The Plunger

A wooden stick with a rubber cone on the end can solve so many problems.

When the toilet’s on the fritz,
But you’ve really got the shitz,
You’ve got to plunge it.
You’ve got to plunge it.

Cat on a toilet, with a plunger

That cat clogged the toilet. PLUNGE HIM.

When your dinner’s in the pot,
But your sink has got a clot,
You’ve got to plunge it.
You’ve got to plunge it.

Dinner in the kitchen sink, with a plunger on it

Apply plunger to dinner. Throw dinner away.
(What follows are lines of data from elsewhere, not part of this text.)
-- ==== Sys2Proof/Laws/Memory.lean ====
section
/-! SUPPORT. Data memory: reading after writing, and the canonical form that every operation keeps. -/

namespace Sys2Proof.Machine

theorem Memory.lookup_write_same (m : Memory) (a : Nat) (v : Word) :
    Memory.lookup (Memory.write m a v) a = some v := by
  induction m with
  | nil => simp [Memory.write, Memory.lookup]
  | cons c m ih =>
    obtain ⟨k, w⟩ := c
    rw [Memory.write]
    split
    · simp [Memory.lookup]
    · split
      · simp [Memory.lookup]
      · rename_i h
        simp [Memory.lookup, Ne.symm h, ih]

theorem Memory.lookup_write_other (m : Memory) (a b : Nat) (v : Word) (h : b ≠ a) :
    Memory.lookup (Memory.write m a v) b = Memory.lookup m b := by
  induction m with
  | nil => simp [Memory.write, Memory.lookup, Ne.symm h]
  | cons c m ih =>
    obtain ⟨k, w⟩ := c
    rw [Memory.write]
    split
    · simp [Memory.lookup, Ne.symm h]
    · split
      · rename_i hk
        subst hk
        simp [Memory.lookup, Ne.symm h]
      · simp [Memory.lookup, ih]

/-- What a write lists: the written cell, and cells that were listed. -/
theorem Memory.mem_write (m : Memory) (a : Nat) (v : Word) (c : Nat × Word)
    (h : c ∈ Memory.write m a v) : c.1 = a ∨ c ∈ m := by
  induction m with
  | nil =>
    simp [Memory.write] at h
    exact .inl (by simp [h])
  | cons k m ih =>
    obtain ⟨k, w⟩ := k
    rw [Memory.write] at h
    split at h
    · rcases List.mem_cons.1 h with rfl | h
      exacts [.inl rfl, .inr h]
    · split at h
      · rcases List.mem_cons.1 h with rfl | h
        exacts [.inl rfl, .inr (List.mem_cons_of_mem _ h)]
      · rcases List.mem_cons.1 h with rfl | h
        · exact .inr (by simp)
        · exact (ih h).imp_right (List.mem_cons_of_mem _)

/-- A write keeps the canonical form. -/
theorem Memory.wf_write (m : Memory) (a : Nat) (v : Word) (h : Memory.wf m) :
    Memory.wf (Memory.write m a v) := by
  induction m with
  | nil => simp [Memory.wf, Memory.write]
  | cons c m ih =>
    obtain ⟨k, w⟩ := c
    obtain ⟨hk, hm⟩ := List.pairwise_cons.1 h
    rw [Memory.write]
    split
    · rename_i hak
      refine List.pairwise_cons.2 ⟨fun c hc => ?_, h⟩
      rcases List.mem_cons.1 hc with rfl | hc
      · exact hak
      · exact lt_trans hak (hk c hc)
    · split
      · rename_i hak
        subst hak
        exact List.pairwise_cons.2 ⟨hk, hm⟩
      · refine List.pairwise_cons.2 ⟨fun c hc => ?_, ih hm⟩
        rcases Memory.mem_write m a v c hc with h' | h'
        · show k < c.1
          omega
        · exact hk c h'

/-- A write below a bound keeps every cell below it. -/
theorem Memory.below_write (m : Memory) (a n : Nat) (v : Word) (h : Memory.below m n) (ha : a < n) :
    Memory.below (Memory.write m a v) n := fun c hc => by
  rcases Memory.mem_write m a v c hc with h' | h'
  · omega
  · exact h c h'

theorem Memory.wf_writeAll (m : Memory) (l : List (Word × Word)) (h : Memory.wf m) :
    Memory.wf (Memory.writeAll m l) := by
  induction l generalizing m with
  | nil => exact h
  | cons c l ih => exact ih _ (Memory.wf_write m _ _ h)

/-- A cell that nothing lists has no value. -/
theorem Memory.lookup_eq_none (m : Memory) (a : Nat) (h : ∀ c ∈ m, c.1 ≠ a) :
    Memory.lookup m a = none := by
  induction m with
  | nil => rfl
  | cons c m ih =>
    simp [Memory.lookup, h c (by simp), ih fun d hd => h d (List.mem_cons_of_mem _ hd)]

/-- In the canonical form, equal memories are equal data. -/
theorem Memory.ext_lookup (m n : Memory) (hm : Memory.wf m) (hn : Memory.wf n)
    (h : ∀ a, Memory.lookup m a = Memory.lookup n a) : m = n := by
  induction m generalizing n with
  | nil =>
    cases n with
    | nil => rfl
    | cons c n => simpa [Memory.lookup] using h c.1
  | cons c m ih =>
    obtain ⟨hc, hm'⟩ := List.pairwise_cons.1 hm
    cases n with
    | nil => simpa [Memory.lookup] using h c.1
    | cons d n =>
      obtain ⟨hd, hn'⟩ := List.pairwise_cons.1 hn
      have key : c.1 = d.1 := by
        rcases Nat.lt_trichotomy c.1 d.1 with lt | eq | gt
        · have := h c.1
          rw [Memory.lookup_eq_none (d :: n) c.1 (by
            intro e he
            rcases List.mem_cons.1 he with rfl | he
            · omega
            · have := hd e he
              omega)] at this
          simp [Memory.lookup] at this
        · exact eq
        · have := h d.1
          rw [Memory.lookup_eq_none (c :: m) d.1 (by
            intro e he
            rcases List.mem_cons.1 he with rfl | he
            · omega
            · have := hc e he
              omega)] at this
          simp [Memory.lookup] at this
      have val : c.2 = d.2 := by simpa [Memory.lookup, key] using h c.1
      obtain rfl : c = d := Prod.ext key val
      rw [ih n hm' hn' fun a => ?_]
      by_cases ha : c.1 = a
      · subst ha
        rw [Memory.lookup_eq_none m _ fun e he => by have := hc e he; omega,
          Memory.lookup_eq_none n _ fun e he => by have := hd e he; omega]
      · simpa [Memory.lookup, ha] using h a

/-- The memory after reset has the canonical form. -/
theorem reset_ram_wf : Memory.wf State.reset.ram := List.Pairwise.nil

/-- Reading a cell after writing it. -/
@[simp] theorem cell_setCell_same (a v : Word) (s : State) : cell a (setCell a v s) = v := by
  simp [cell, Memory.lookup_write_same]

/-- Writing a cell leaves every other cell alone. -/
theorem cell_setCell_other (a b v : Word) (s : State) (h : b ≠ a) :
    cell b (setCell a v s) = cell b s := by
  have : b.toNat ≠ a.toNat := fun e => h (BitVec.eq_of_toNat_eq e)
  simp [cell, Memory.lookup_write_other _ _ _ _ this]

/-- `cell` looks at data memory alone. -/
theorem cell_of_ram (a : Word) (s t : State) (h : t.ram = s.ram) : cell a t = cell a s := by
  simp only [cell, h]

@[simp] theorem cell_setPc (a b : Word) (s : State) : cell a (setPc b s) = cell a s :=
  cell_of_ram a s _ rfl

@[simp] theorem cell_advancePc (a : Word) (s : State) : cell a (advancePc s) = cell a s :=
  cell_of_ram a s _ rfl

@[simp] theorem cell_writeReg (a : Word) (r : Reg) (v : Word) (s : State) :
    cell a (writeReg r v s) = cell a s := cell_of_ram a s _ rfl

end Sys2Proof.Machine
end

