-- ==== Sys2Proof/Tests/Slice0.lean ====
section
/-! SUPPORT. The model's own tests (expected results from spec/95_test_vectors.md unless a comment says
otherwise) and, for each statement with hypotheses, a witness that meets them. -/

namespace Sys2Proof.Tests

open Sys2Proof.Machine

/-! ### WellFormed and Decode -/

theorem test_jmp_with_an_alias_code_is_ill_formed :
    (Instr.jmp .d 1).wellFormed = false ∧ (Instr.jmp .d 8).wellFormed = false := by decide

theorem test_jmp_without_an_alias_code_is_well_formed :
    (Instr.jmp .d 0).wellFormed = true ∧ (Instr.jmp .d 9).wellFormed = true ∧
      (Instr.jmp .d 255).wellFormed = true := by decide

/-- The words are R70's rows and R72 to R75's layouts written out, ignored bits set where there are any. -/
theorem test_decode_nop_halt :
    decode 0b00000_11111111111#16 = .ok .nop ∧ decode 0b10000_00000000000#16 = .ok .halt := by decide

theorem test_decode_loads_and_stores :
    decode 0b00001_010_001_10000#16 = .ok (.lw .c .b 16) ∧
    decode 0b00010_001_000_11111#16 = .ok (.sw .b .a 31) ∧
    decode 0b10001_010_110_01111#16 = .ok (.lwl .c .g 15) ∧
    decode 0b10010_000_001_00000#16 = .ok (.swl .a .b 0) := by decide

theorem test_decode_moves :
    decode 0b00011_110_111_11111#16 = .ok (.mov .g .h) ∧
    decode 0b00100_101_00000001#16 = .ok (.movi .f 1) := by decide

theorem test_decode_arithmetic :
    decode 0b01000_000_001_11111#16 = .ok (.add .a .b) ∧
    decode 0b01001_010_11111111#16 = .ok (.addi .c 255) ∧
    decode 0b01010_000_001_00000#16 = .ok (.sub .a .b) ∧
    decode 0b01011_011_10000000#16 = .ok (.subi .d 128) := by decide

theorem test_decode_compare_and_jumps :
    decode 0b01101_100_010_011_11#16 = .ok (.cmp .e .c .d) ∧
    decode 0b01100_011_00000000#16 = .ok (.jmp .d 0) ∧
    decode 0b01100_111_11111111#16 = .ok (.jmp .h 255) ∧
    decode 0b01100_011_00000001#16 = .ok (.je .d) ∧ decode 0b01100_011_00000010#16 = .ok (.jne .d) ∧
    decode 0b01100_011_00000011#16 = .ok (.jg .d) ∧ decode 0b01100_011_00000100#16 = .ok (.jge .d) ∧
    decode 0b01100_011_00000101#16 = .ok (.jl .d) ∧ decode 0b01100_011_00000110#16 = .ok (.jle .d) ∧
    decode 0b01100_011_00000111#16 = .ok (.js .d) ∧ decode 0b01100_011_00001000#16 = .ok (.jns .d) := by
  decide

/-- Section 2.7 of the vectors. -/
theorem test_decode_refuses_unassigned_opcodes :
    decode 0x2800#16 = .error (.unassignedOpcode 0b00101) ∧
    decode 0x7800#16 = .error (.unassignedOpcode 0b01111) ∧
    decode 0x9800#16 = .error (.unassignedOpcode 0b10011) ∧
    decode 0xFFFF#16 = .error (.unassignedOpcode 0b11111) := by decide

/-- E3: the document's assembly examples. -/
theorem test_encode_the_documents_examples :
    encode (.lw .a .b 4) = 0x0824#16 ∧ encode (.sw .a .b 4) = 0x1024#16 ∧
      encode (.addi .a 255) = 0x48FF#16 ∧ encode (.subi .a 255) = 0x58FF#16 := by decide

theorem test_table_rows_do_not_overlap :
    (instructionRows.map OpcodeRow.pattern).Nodup ∧ (aliasRows.map OpcodeRow.pattern).Nodup := by decide

theorem test_table_word : decodeTableWord 16 0x0824 = some (.lw .a .b 4) ∧
    decodeTableWord 16 0x2800 = none := by decide

theorem test_assembly : assembly (.lw .a .b 4) = "LW A, +4(B)" ∧
    assembly (.lw .c .b 16) = "LW C, -16(B)" ∧ assembly (.mov .a .b) = "MOVR %B, %A" ∧
    assembly (.addi .a 255) = "ADDI $255, %A" ∧ assembly (.jmp .d 9) = "JMP D, 9" := by decide

/-! ### One step per vector -/

/-- Registers `x`, `pc` and listed cells, in a unified memory under the reference parameters. -/
def machine (x : Regs) (pc : Word) (ram : Memory) : State where
  regs := x
  pc := pc
  ram := ram
  code := .shared 0
  halted := false
  fault := none
  params := Config.reference

def zeros : Regs := ⟨0, 0, 0, 0, 0, 0, 0, 0⟩

def nextOf : Result → Option State
  | .next t => some t
  | .fault _ | .refused _ => none

def faultOf : Result → Option Fault
  | .fault f => some f
  | .next _ | .refused _ => none

/-- What field `p` holds after the step that fetches `w`. -/
def after {α : Type} (w : Word) (s : State) (p : State → α) : Option α :=
  (nextOf (step (placeNext w s))).map p

theorem test_nop_wraps : after 0x07FF#16 (machine zeros 0xFFFF []) (·.pc) = some 0x0000#16 := by decide

theorem test_halt : after 0x87FF#16 (machine zeros 0x0100 []) (fun t => (t.halted, t.pc)) =
    some (true, 0x0100#16) := by decide

theorem test_lw_wraps_below_zero :
    after 0x0A30#16 (machine { zeros with b := 0x0005 } 0x0100 [(0xFFF5, 0x1111)])
      (fun t => (t.regs.c, t.pc)) = some (0x1111#16, 0x0101#16) := by decide

theorem test_lw_into_its_base :
    after 0x0800#16 (machine { zeros with a := 0x0040 } 0x0100 [(0x0040, 0x0041)]) (·.regs.a) =
      some 0x0041#16 := by decide

theorem test_lw_outside_ram :
    faultOf (step (placeNext 0x0824#16
      { machine { zeros with b := 0x0100 } 0x0000 [] with
        params := { Config.reference with ramWords := 0x0100 } })) =
      some (.dataAddress 0x0104 0x0000) := by decide

theorem test_lwl_zero_extends :
    after 0x8820#16 (machine { zeros with b := 0x0020 } 0x0100 [(0x0020, 0xFF80)]) (·.regs.a) =
      some 0x0080#16 := by decide

theorem test_sw_wraps :
    after 0x111F#16 (machine { zeros with b := 0xCAFE } 0x0100 [])
      (fun t => (cell 0xFFFF t, t.regs, t.pc)) =
      some (0xCAFE#16, { zeros with b := 0xCAFE }, 0x0101#16) := by decide

theorem test_sw_wraps_into_ram :
    after 0x1024#16 { machine { zeros with a := 0x0007, b := 0xFFFC } 0x0100 [] with
      params := { Config.reference with ramWords := 0x8000 } } (cell 0x0000) = some 0x0007#16 := by
  decide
And when the shower doesn’t drain,
Don’t go get naked in the rain,
You’ve got to plunge it.
You’ve got to plunge it.

A plunger on a shower drain

Take the plunge in the shower.

If your vehicle don’t start,
Because the gas tank needs a fart,
You’ve got to plunge it.
You’ve got to plunge it.

A Tesla car with a plunger assassin

Plunge the electric hookup. Do it. That’ll definitely work.

Computer’s getting worms,
Don’t you worry bout those germs,
Just plunge it.
You’ve got to plunge it.

A bald white dude, in like, a Yoga Guru outfit, with a computer, and a plunger.

Plungers work on computers too. Apply to screen liberally.

Sometimes the boss man starts to growl,
Pull that paper out your bowels,
You’ve got to plunge him.
You’ve got to plunge him.

A dude plunging his boss' face

Bosses really appreciate plungers to the face. It gets things moving through the digestive tract.

For when your baby starts to tire,
Use the tool to stop that crier,
Just plunge him.
You’ve got to plunge him.

A plunger on a baby's butt

Johnson and Johnson approved – no tears.